Архипелаг, именуемый “литература на идиш”, такой обширный еще 100 — 50 лет тому назад, неуклонно уменьшается.
 Культурная традиция, некогда пришедшая из родных нам мест, пока еще держится в Израиле, Америке, Австралии, кое-где в Европе.
 Предпринимаемые в русскоязычной литературе попытки реконструировать “идишкайт” чаще всего оборачиваются образчиками схематизма, ходульности, незнания фактуры. У отдельных же авторов, чьи еврейские образы и реалии прописаны относительно достоверно и живо, биографии их непременно обнаруживают некоторое, порой весьма глубокое, знание языка идиш и культуры на нем, как, к примеру, у Григория Кановича. Но чаще, к сожалению, мы имеем “идишкайт из вторых рук”.
 Вот почему мне хочется на этот раз предложить читателю нечто, как говорится, аутентичное.
 – Это рассказ недавно скончавшегося в Израиле писателя Алека Натаса, который я попытался переложить с идиша на русский.
 Рассказ, как заметит читатель, ностальгический. Но ностальгия в нем не замутнена, как это часто бывает, слезами благостного умиления и розовым туманом. Остается удивляться, как бережно в мельчайших подробностях пронес автор образы и переживания далекого детства через свою жизнь, долгую и непростую.

  ***  

  “Мама больна”, — проронил отец, и слова эти застыли, заледенели в холодной комнате,где мы, четверо детей, жались друг к другу на мешках, набитых колючей соломой. Пол былзасыпан песком. Деревянные стены – сыры и холодны. Единственное окошко поч-ти все заиндевело. Видимый сквозь незамерзшее пятно двор казался серым и бесконечным.
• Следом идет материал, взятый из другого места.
-- ==== Sys2Proof/Machine/Control.lean ====
section
/-! DEFINITION. The control commands CFGLOAD and RDSTAT (40_control.md). -/

namespace Sys2Proof.Machine

/-- A required field, or the error that names it (40_control.md R90, 60_exceptions.md R231). -/
def required {α : Type} (v : Option α) (name : CfgField) : Except Error α :=
  match v with
  | none => .error (.configMissingField name)
  | some a => .ok a

/-- The present values are legal (40_control.md R90): `fs ≥ 1`, `r ≥ 1`, `floor(fs / r) ≥ 1`,
`df > 0`, and `chunk_len ≥ 1` if present. -/
def legal (fs r : Int) (df : Rat) (chunkLen : Option Int) : Bool :=
  decide (1 ≤ fs) && decide (1 ≤ r) && decide (1 ≤ fs / r) && decide (0 < df)
    && (match chunkLen with
        | none => true
        | some n => decide (1 ≤ n))

/-- The registers a record loads, or the error it meets first: the required fields in order, then the
legal values, then the defaults of absent optional fields (40_control.md R90). -/
def loadCfg (c : CfgRecord) : Except Error Cfg := do
  let f ← required c.frequency .frequency
  let fs ← required c.samplingRate .samplingRate
  let r ← required c.symbolsPerSecond .symbolsPerSecond
  let ks ← required c.recordStart .recordStart
  let ke ← required c.recordEnd .recordEnd
  let df := c.toneSpacing.getD (r : Rat)
  if legal fs r df c.chunkLen then
    .ok { fc := f, fs := fs.toNat, rate := r.toNat, keyStart := ks, keyEnd := ke, df := df,
          thresh := c.threshold.getD 5, chunkLen := c.chunkLen.map Int.toNat,
          eccEn := c.eccEnable.getD ⟨true, true, true⟩ }
  else .error .configInvalid

variable {S : Type} {w : Nat}

/-- CFGLOAD, for every carrier and counter width (40_control.md R90). -/
def cfgloadOn (cfgin : CfgRecord) (s : State S w) : Out S w :=
  if s.cfgValid then .next (s.raise .configLocked)
  else
    match loadCfg cfgin with
    | .error e => .next (s.raise e)
    | .ok c => .next ({ s with cfgValid := true, cfg := c }.respond .empty [])

/-- CFGLOAD (40_control.md R90). -/
def execCfgload (cfgin : CfgRecord) (s : State) : Out := cfgloadOn cfgin s

/-- RDSTAT, for every carrier and counter width (40_control.md R92). -/
def rdstatOn (s : State S w) : Out S w :=
  .next (s.respond (.stat s.statusWord s.uncorrCnt s.detNchunks) [])

/-- RDSTAT (40_control.md R92). -/
def execRdstat (s : State) : Out := rdstatOn s

end Sys2Proof.Machine
end

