/-- 43_demodulator.md R158 (a) to (d), and of (f) the positive factor: silence, empty keys, a reference as
long as the signal, and scaling by a positive constant. -/
def Obligations.LocatorCornerCases : Prop :=
  ∀ (c : Cfg) (x : SampleSeq),
    ((∀ n, sampleAt x n = 0) → locateFrame exactNum x (c.startRef exactNum) (c.endRef exactNum) = none) ∧
    (c.keyEnd = [] → locateFrame exactNum x (c.startRef exactNum) (c.endRef exactNum) = none) ∧
    (c.keyStart = [] → (c.endRef exactNum).length ≤ x.length →
      ∀ b, FirstMax (corrAt x (c.endRef exactNum)) (x.length - (c.endRef exactNum).length + 1) b →
        locateFrame exactNum x (c.startRef exactNum) (c.endRef exactNum) = if 1 ≤ b then some (0, b) else none) ∧
    ((c.startRef exactNum).length = x.length →
      locateFrame exactNum x (c.startRef exactNum) (c.endRef exactNum) = none) ∧
    ∀ (y : SampleSeq) (g : ℝ), 0 < g → y.length = x.length → (∀ n, sampleAt y n = g * sampleAt x n) →
      locateFrame exactNum y (c.startRef exactNum) (c.endRef exactNum) =
        locateFrame exactNum x (c.startRef exactNum) (c.endRef exactNum)

/-- 43_demodulator.md R160, R162 to R164: DEMOD completes whenever the block is configured; two bits for
every whole window, the dibit of the first row in alphabet order with the greatest real score. -/
def Obligations.DemodDecidesGreatestScore : Prop :=
  ∀ (s : State) (x : SampleSeq), s.cfgValid = true →
    ∃ out : BitSeq, exec (.demod x) s = .next (s.respond (.bits out) []) ∧
      out.length = 2 * (x.length / s.cfg.sps) ∧
      ∀ k, k < x.length / s.cfg.sps → ∃ m,
        FirstMax (fun i => s.cfg.scoreAt x (k * s.cfg.sps) (Row.ofIndex i)) 4 m ∧
        out[2 * k]? = some (Row.ofIndex m).dibit.1 ∧ out[2 * k + 1]? = some (Row.ofIndex m).dibit.2

/-- 43_demodulator.md R161: with `SCORE = NDOT` the decision is the first greatest normalised score, 0 for
a window of norm 0; every burst has norm at least 1; and the two scores decide alike when the four bursts
have equal norms. -/
def Obligations.NormalisedScoreDecision : Prop :=
  ∀ (c : Cfg) (w : SampleSeq), 1 ≤ c.sps → w.length = c.sps →
    (∃ m, FirstMax (fun i => c.normScore w (Row.ofIndex i)) 4 m ∧ decideRow exactNum .ndot c w = Row.ofIndex m) ∧
    (∀ i, 1 ≤ Real.sqrt (c.gram i i)) ∧
    ((∀ i j, c.gram i i = c.gram j j) → decideRow exactNum .ndot c w = decideRow exactNum .dot c w)

/-- 00_scope.md R13: the algorithms over the model's exact samples (the model's choice, log 5) are those over
the real numbers: waveforms, hits, frame boundaries, symbol decisions and received frames are those of NUM
over the reals, for both scores and every GUESS2. -/
def Obligations.ExactNumericsIsReal : Prop :=
  (∀ (c : Cfg) (bits : BitSeq), waveReal (modulate exactNum c bits) = modulate realNum c bits) ∧
  (∀ (th : Rat) (x r : SampleSeq), hit exactNum th x r = hit realNum th (waveReal x) (waveReal r)) ∧
  (∀ x r e : SampleSeq, locateFrame exactNum x r e = locateFrame realNum (waveReal x) (waveReal r) (waveReal e)) ∧
  (∀ (score : Score) (c : Cfg) (x : SampleSeq),
    demodulate exactNum score c x = demodulate realNum score c (waveReal x)) ∧
  ∀ (score : Score) (g : Syndrome → Nat × Nat) (c : Cfg) (x : SampleSeq),
    receive exactNum score g c x = receive realNum score g c (waveReal x)

/-- 43_demodulator.md R165: the zero-noise round trip of modulator and classifier holds for a legal
configuration exactly when, for DOT, every row is the first greatest of its column of the Gram matrix, and,
for NDOT, the four bursts are pairwise different. -/
def Obligations.ZeroNoiseRoundTrip : Prop :=
  ∀ c : Cfg, c.Legal →
    ((∀ bits : BitSeq, bits.length % 2 = 0 → demodulate exactNum .dot c (modulate exactNum c bits) = bits) ↔
      ∀ j, j < 4 → FirstMax (fun i => c.gram (Row.ofIndex i) (Row.ofIndex j)) 4 j) ∧
    ((∀ bits : BitSeq, bits.length % 2 = 0 → demodulate exactNum .ndot c (modulate exactNum c bits) = bits) ↔
      ∀ i j : Row, i ≠ j → ∃ n, n < c.sps ∧ c.toneReal i n ≠ c.toneReal j n)

/-- 43_demodulator.md R166: under the orthogonality condition the four bursts are orthogonal and of energy
SPS/2, and the round trip holds for both scores. -/
def Obligations.OrthogonalTones : Prop :=
  ∀ c : Cfg, c.Orthogonal →
    (∀ i j : Row, c.gram i j = if i = j then (c.sps : ℝ) / 2 else 0) ∧
    ∀ (score : Score) (bits : BitSeq), bits.length % 2 = 0 →
      demodulate exactNum score c (modulate exactNum c bits) = bits

/-- 43_demodulator.md R169: scaling a window by a positive constant does not change the decision, for
either score; under the orthogonality condition the negated burst of row `j` decides row 1 for `j = 0` and
row 0 otherwise. -/
def Obligations.AmplitudeAndPolarity : Prop :=
  ∀ (score : Score) (c : Cfg) (w v : SampleSeq), v.length = w.length →
    (∀ g : ℝ, 0 < g → (∀ n, sampleAt v n = g * sampleAt w n) → decideRow exactNum score c v = decideRow exactNum score c w) ∧
    (∀ j : Row, c.Orthogonal → w = c.tone exactNum j → (∀ n, sampleAt v n = -sampleAt w n) →
      decideRow exactNum score c v = if j = .r0 then .r1 else .r0)

/-- 43_demodulator.md R167, R168: RXFRAME raises `NoSyncFound`, writing nothing, where a reference is longer
than the signal or the first greatest correlations do not leave a segment; else it completes, and answers
what ECCDEC answers (with its write of UNCORR_CNT) for what DEMOD answers for the segment between the
delimiters, or those bits and 0, UNCORR_CNT unchanged, when the payload is not encoded. -/
def Obligations.RxframeIsTheReceivePath : Prop :=
  ∀ (s : State) (x r e : SampleSeq), s.cfgValid = true →
    r = s.cfg.startRef exactNum → e = s.cfg.endRef exactNum →
    (r.length > x.length ∨ e.length > x.length → exec (.rxframe x) s = .next (s.raise .noSyncFound)) ∧
    ∀ a b, r.length ≤ x.length → e.length ≤ x.length →
      FirstMax (corrAt x r) (x.length - r.length + 1) a → FirstMax (corrAt x e) (x.length - e.length + 1) b →
      (b ≤ a + r.length → exec (.rxframe x) s = .next (s.raise .noSyncFound)) ∧
      (a + r.length < b → ∃ (coded out : BitSeq) (n : Nat),
        exec (.demod ((x.drop (a + r.length)).take (b - (a + r.length)))) s = .next (s.respond (.bits coded) []) ∧
        exec (.rxframe x) s = .next (State.respond { s with
          uncorrCnt := BitVec.ofNat 32 (min (s.uncorrCnt.toNat + n) (2 ^ 32 - 1)) } (.bitsGuessed out n) []) ∧
        (s.cfg.eccEn.payload = true → exec (.eccdec coded) s = exec (.rxframe x) s) ∧
        (s.cfg.eccEn.payload = false → exec (.rxframe x) s = .next (s.respond (.bitsGuessed coded 0) [])))

/-- 20_memory.md R67: padding zeros and dropped tails make no difference to a response; MODBITS, ECCENC,
ECCDEC and DEMOD of a configured block complete at every length, and DETCHUNK of a running detector at the
length CHUNK_LEN, any other length being refused; LOCATE answers at every length, with `NoSyncFound` for a
signal shorter than a reference. -/
def Obligations.PaddingIsInvisible : Prop :=
  ∀ s : State,
    (∀ bits : BitSeq, bits.length % 2 = 1 → exec (.modbits (bits ++ [false])) s = exec (.modbits bits) s) ∧
    (∀ (bits : BitSeq) (n : Nat), n < 4 → (bits.length + n) % 4 = 0 →
      exec (.eccenc (bits ++ List.replicate n false)) s = exec (.eccenc bits) s) ∧
    (∀ bits tail : BitSeq, bits.length % 8 = 0 → tail.length < 8 → exec (.eccdec (bits ++ tail)) s = exec (.eccdec bits) s) ∧
    (∀ x tail : SampleSeq, x.length % s.cfg.sps = 0 → tail.length < s.cfg.sps →
      exec (.demod (x ++ tail)) s = exec (.demod x) s) ∧
    (s.cfgValid = true → ∀ (bits : BitSeq) (x : SampleSeq),
      (∃ w, exec (.modbits bits) s = .next (s.respond (.samples w) [])) ∧
      (∃ out, exec (.eccenc bits) s = .next (s.respond (.bits out) [])) ∧
      (∃ out n, exec (.eccdec bits) s = .next ((s.countGuessed n).respond (.bitsGuessed out n) [])) ∧
      (∃ out, exec (.demod x) s = .next (s.respond (.bits out) [])) ∧
      (x.length < (s.cfg.startRef exactNum).length ∨ x.length < (s.cfg.endRef exactNum).length →
        exec (.locate x) s = .next (s.raise .noSyncFound)) ∧
      (exec (.locate x) s = .next (s.raise .noSyncFound) ∨
        ∃ b e, exec (.locate x) s = .next (s.respond (.indices b e) [])) ∧
      ∀ n, s.detRun = true → s.cfg.chunkLen = some n →
        (x.length ≠ n → exec (.detchunk x) s = .next (s.raise .badChunkLength)) ∧
        (x.length = n → ∃ t ev, exec (.detchunk x) s = .next t ∧ t.responses = s.responses ++ [.ok .empty ev]))

/-! ## Detector -/

/-- 44_detector.md R182: DETSTART. -/
def Obligations.DetstartRule : Prop :=
  ∀ s : State, s.cfgValid = true →
    (s.cfg.chunkLen = none → exec .detstart s = .next (s.raise .notConfigured)) ∧
    ∀ n, s.cfg.chunkLen = some n →
      (s.detRun = false → exec .detstart s =
        .next (State.respond { s with detRun := true, detState := .idle, detBuf := [] } .empty [])) ∧
      (s.detRun = true → exec .detstart s = .next (s.respond .empty []))

/-- 44_detector.md R192: DETSTOP clears the run bit, discards the buffer, emits nothing; while stopped it
changes nothing, in every state that meets the invariant. -/
def Obligations.DetstopRule : Prop :=
  ∀ s : State, s.cfgValid = true →
    exec .detstop s = .next (State.respond { s with detRun := false, detState := .idle, detBuf := [] } .empty []) ∧
    (s.Inv → s.detRun = false → exec .detstop s = .next (s.respond .empty []))

/-- 44_detector.md R194, R195: TXON and TXOFF write TX_ACTIVE and nothing else, detector running or not. -/
def Obligations.TxGateSetAndClear : Prop :=
  ∀ s : State, s.cfgValid = true →
    exec .txon s = .next (State.respond { s with txActive := true } .empty []) ∧
    exec .txoff s = .next (State.respond { s with txActive := false } .empty [])

/-- 44_detector.md R181, R183: the peak is the greatest real correlation, the shorter sequence sliding over
the longer; a hit is a peak strictly above the threshold; scaling every sample of the chunk by a positive
factor scales the peak by it. -/
def Obligations.RollingCorrelatorPeak : Prop :=
  ∀ (th : Rat) (x r : SampleSeq),
    (r.length ≤ x.length → (∃ k, k ≤ x.length - r.length ∧ (peak exactNum x r).toReal = corrAt x r k) ∧
      ∀ k, k ≤ x.length - r.length → corrAt x r k ≤ (peak exactNum x r).toReal) ∧
    (x.length < r.length → (∃ k, k ≤ r.length - x.length ∧ (peak exactNum x r).toReal = corrAt r x k) ∧
      ∀ k, k ≤ r.length - x.length → corrAt r x k ≤ (peak exactNum x r).toReal) ∧
    (r.length = 0 → (peak exactNum x r).toReal = 0) ∧
    (hit exactNum th x r = true ↔ (th : ℝ) < (peak exactNum x r).toReal) ∧
    ∀ (y : SampleSeq) (g : ℝ), 0 < g → y.length = x.length → (∀ n, sampleAt y n = g * sampleAt x n) →
      (peak exactNum y r).toReal = g * (peak exactNum x r).toReal

/-- 44_detector.md R184 with 60_exceptions.md R239: the three refusals of DETCHUNK, in order. -/
def Obligations.DetchunkRefusals : Prop :=
  ∀ (s : State) (x : SampleSeq), s.cfgValid = true →
    (s.cfg.chunkLen = none → exec (.detchunk x) s = .next (s.raise .notConfigured)) ∧
    ∀ n, s.cfg.chunkLen = some n →
      (s.detRun = false → exec (.detchunk x) s = .next (s.raise .detectorStopped)) ∧
      (s.detRun = true → x.length ≠ n → exec (.detchunk x) s = .next (s.raise .badChunkLength))

/-- 44_detector.md R185 to R187: DETCHUNK in `Idle`: where the gate is open and some real correlation of the
chunk with START_REF exceeds the threshold, the recording starts with this chunk; else nothing changes. -/
def Obligations.DetchunkInIdle : Prop :=
  ∀ (s : State) (x r : SampleSeq), s.cfgValid = true → s.detRun = true → s.detState = .idle →
    s.cfg.chunkLen = some x.length → r = s.cfg.startRef exactNum →
    (s.txActive = true → exec (.detchunk x) s = .next (s.respond .empty [])) ∧
    (s.txActive = false →
      ((r.length ≤ x.length ∧ ∃ k, k ≤ x.length - r.length ∧ (s.cfg.thresh : ℝ) < corrAt x r k) ∨
        (x.length < r.length ∧ ∃ k, k ≤ r.length - x.length ∧ (s.cfg.thresh : ℝ) < corrAt r x k) →
        exec (.detchunk x) s =
          .next (State.respond { s with detState := .recording, detBuf := x } .empty [.startOfFrame])) ∧
      ((r.length ≤ x.length ∧ ∀ k, k ≤ x.length - r.length → corrAt x r k ≤ (s.cfg.thresh : ℝ)) ∨
        (x.length < r.length ∧ ∀ k, k ≤ r.length - x.length → corrAt r x k ≤ (s.cfg.thresh : ℝ)) →
        exec (.detchunk x) s = .next (s.respond .empty [])))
Чудилось, небо и земля безумствуют на брачном ложе под снежным пуховым одеялом.

 Вход в родительскую комнату завешан мешковиной. Когда-то в той же комнате было отгорожено место и для нашей козы. Дом наш стоял в лесу, случалось даже, волки выли под самыми окнами.

 Ныне коза почиет в своем козьем раю. Пока она жила, у нас были и молоко, и сыр. Как сейчас вижу – лежит она опухшая, с немой мольбой о помощи. Ее глаза с пожелтевшими белками утонули в слезах. Мы не знали, отчего она плачет? Оттого ли, что страшится смерти, или жалеет нас, остающихся без кормилицы…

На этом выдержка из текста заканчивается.